▸ **Problem to work on**
Your answer must be an exact transcription of every entry.

(Data shown)

-- ==== Sys2Proof/Machine/Bytes.lean ====
section
/-! DEFINITION. Byte-order conversions (00_scope.md R13) and the words of a block (20_memory.md R62, R63). -/

namespace Sys2Proof.Machine

/-- `be32(b0,b1,b2,b3)` (00_scope.md R13). -/
def be32 (b0 b1 b2 b3 : Byte) : Word32 :=
  (b0.setWidth 32 <<< 24) ||| (b1.setWidth 32 <<< 16) ||| (b2.setWidth 32 <<< 8) ||| b3.setWidth 32

/-- `le32(b0,b1,b2,b3)` (00_scope.md R13). -/
def le32 (b0 b1 b2 b3 : Byte) : Word32 := be32 b3 b2 b1 b0

/-- `be64(b0..b7)` (00_scope.md R13): the first four bytes are the high half. -/
def be64 (b0 b1 b2 b3 b4 b5 b6 b7 : Byte) : Word64 :=
  ((be32 b0 b1 b2 b3).setWidth 64 <<< 32) ||| (be32 b4 b5 b6 b7).setWidth 64

/-- Byte `k` of a word, counted from the least significant one: `w[8k+7 : 8k]` (00_scope.md R10, R13). -/
def byteOf {w : Nat} (x : BitVec w) (k : Nat) : Byte := x.extractLsb' (8 * k) 8

/-- `to_be32(w)`: most significant byte first (00_scope.md R13). -/
def toBe32 (x : Word32) : List Byte := [byteOf x 3, byteOf x 2, byteOf x 1, byteOf x 0]

/-- `to_le32(w)`: least significant byte first (00_scope.md R13). -/
def toLe32 (x : Word32) : List Byte := [byteOf x 0, byteOf x 1, byteOf x 2, byteOf x 3]

/-- `to_be64(w)`: most significant byte first (00_scope.md R13). -/
def toBe64 (x : Word64) : List Byte :=
  [byteOf x 7, byteOf x 6, byteOf x 5, byteOf x 4, byteOf x 3, byteOf x 2, byteOf x 1, byteOf x 0]

/-- `to_le64(w)`: least significant byte first (00_scope.md R13). -/
def toLe64 (x : Word64) : List Byte :=
  [byteOf x 0, byteOf x 1, byteOf x 2, byteOf x 3, byteOf x 4, byteOf x 5, byteOf x 6, byteOf x 7]

/-- The block words of SHA-1 and SHA-224/256: word t is `be32` of bytes 4t to 4t+3 (20_memory.md R62). -/
def wordsBe32 : List Byte → List Word32
  | b0 :: b1 :: b2 :: b3 :: rest => be32 b0 b1 b2 b3 :: wordsBe32 rest
  | _ => []

/-- The block words of MD5: word t is `le32` of bytes 4t to 4t+3 (20_memory.md R62). -/
def wordsLe32 : List Byte → List Word32
  | b0 :: b1 :: b2 :: b3 :: rest => le32 b0 b1 b2 b3 :: wordsLe32 rest
  | _ => []

/-- The block words of SHA-384/512: word t is `be64` of bytes 8t to 8t+7 (20_memory.md R62). -/
def wordsBe64 : List Byte → List Word64
  | b0 :: b1 :: b2 :: b3 :: b4 :: b5 :: b6 :: b7 :: rest =>
    be64 b0 b1 b2 b3 b4 b5 b6 b7 :: wordsBe64 rest
  | _ => []

end Sys2Proof.Machine
end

(End Data shown)

▸ **Answer to this problem**
-- ==== Sys2Proof/Machine/Bytes.lean ====
section
/-! DEFINITION. Byte-order conversions (00_scope.md R13) and the words of a block (20_memory.md R62, R63). -/

namespace Sys2Proof.Machine

/-- `be32(b0,b1,b2,b3)` (00_scope.md R13). -/
def be32 (b0 b1 b2 b3 : Byte) : Word32 :=
  (b0.setWidth 32 <<< 24) ||| (b1.setWidth 32 <<< 16) ||| (b2.setWidth 32 <<< 8) ||| b3.setWidth 32

/-- `le32(b0,b1,b2,b3)` (00_scope.md R13). -/
def le32 (b0 b1 b2 b3 : Byte) : Word32 := be32 b3 b2 b1 b0

/-- `be64(b0..b7)` (00_scope.md R13): the first four bytes are the high half. -/
def be64 (b0 b1 b2 b3 b4 b5 b6 b7 : Byte) : Word64 :=
  ((be32 b0 b1 b2 b3).setWidth 64 <<< 32) ||| (be32 b4 b5 b6 b7).setWidth 64

/-- Byte `k` of a word, counted from the least significant one: `w[8k+7 : 8k]` (00_scope.md R10, R13). -/
def byteOf {w : Nat} (x : BitVec w) (k : Nat) : Byte := x.extractLsb' (8 * k) 8

/-- `to_be32(w)`: most significant byte first (00_scope.md R13). -/
def toBe32 (x : Word32) : List Byte := [byteOf x 3, byteOf x 2, byteOf x 1, byteOf x 0]

/-- `to_le32(w)`: least significant byte first (00_scope.md R13). -/
def toLe32 (x : Word32) : List Byte := [byteOf x 0, byteOf x 1, byteOf x 2, byteOf x 3]

/-- `to_be64(w)`: most significant byte first (00_scope.md R13). -/
def toBe64 (x : Word64) : List Byte :=
  [byteOf x 7, byteOf x 6, byteOf x 5, byteOf x 4, byteOf x 3, byteOf x 2, byteOf x 1, byteOf x 0]

/-- `to_le64(w)`: least significant byte first (00_scope.md R13). -/
def toLe64 (x : Word64) : List Byte :=
  [byteOf x 0, byteOf x 1, byteOf x 2, byteOf x 3, byteOf x 4, byteOf x 5, byteOf x 6, byteOf x 7]

/-- The block words of SHA-1 and SHA-224/256: word t is `be32` of bytes 4t to 4t+3 (20_memory.md R62). -/
def wordsBe32 : List Byte → List Word32
  | b0 :: b1 :: b2 :: b3 :: rest => be32 b0 b1 b2 b3 :: wordsBe32 rest
  | _ => []

/-- The block words of MD5: word t is `le32` of bytes 4t to 4t+3 (20_memory.md R62). -/
def wordsLe32 : List Byte → List Word32
  | b0 :: b1 :: b2 :: b3 :: rest => le32 b0 b1 b2 b3 :: wordsLe32 rest
  | _ => []

/-- The block words of SHA-384/512: word t is `be64` of bytes 8t to 8t+7 (20_memory.md R62). -/
def wordsBe64 : List Byte → List Word64
  | b0 :: b1 :: b2 :: b3 :: b4 :: b5 :: b6 :: b7 :: rest =>
    be64 b0 b1 b2 b3 b4 b5 b6 b7 :: wordsBe64 rest
  | _ => []

end Sys2Proof.Machine
end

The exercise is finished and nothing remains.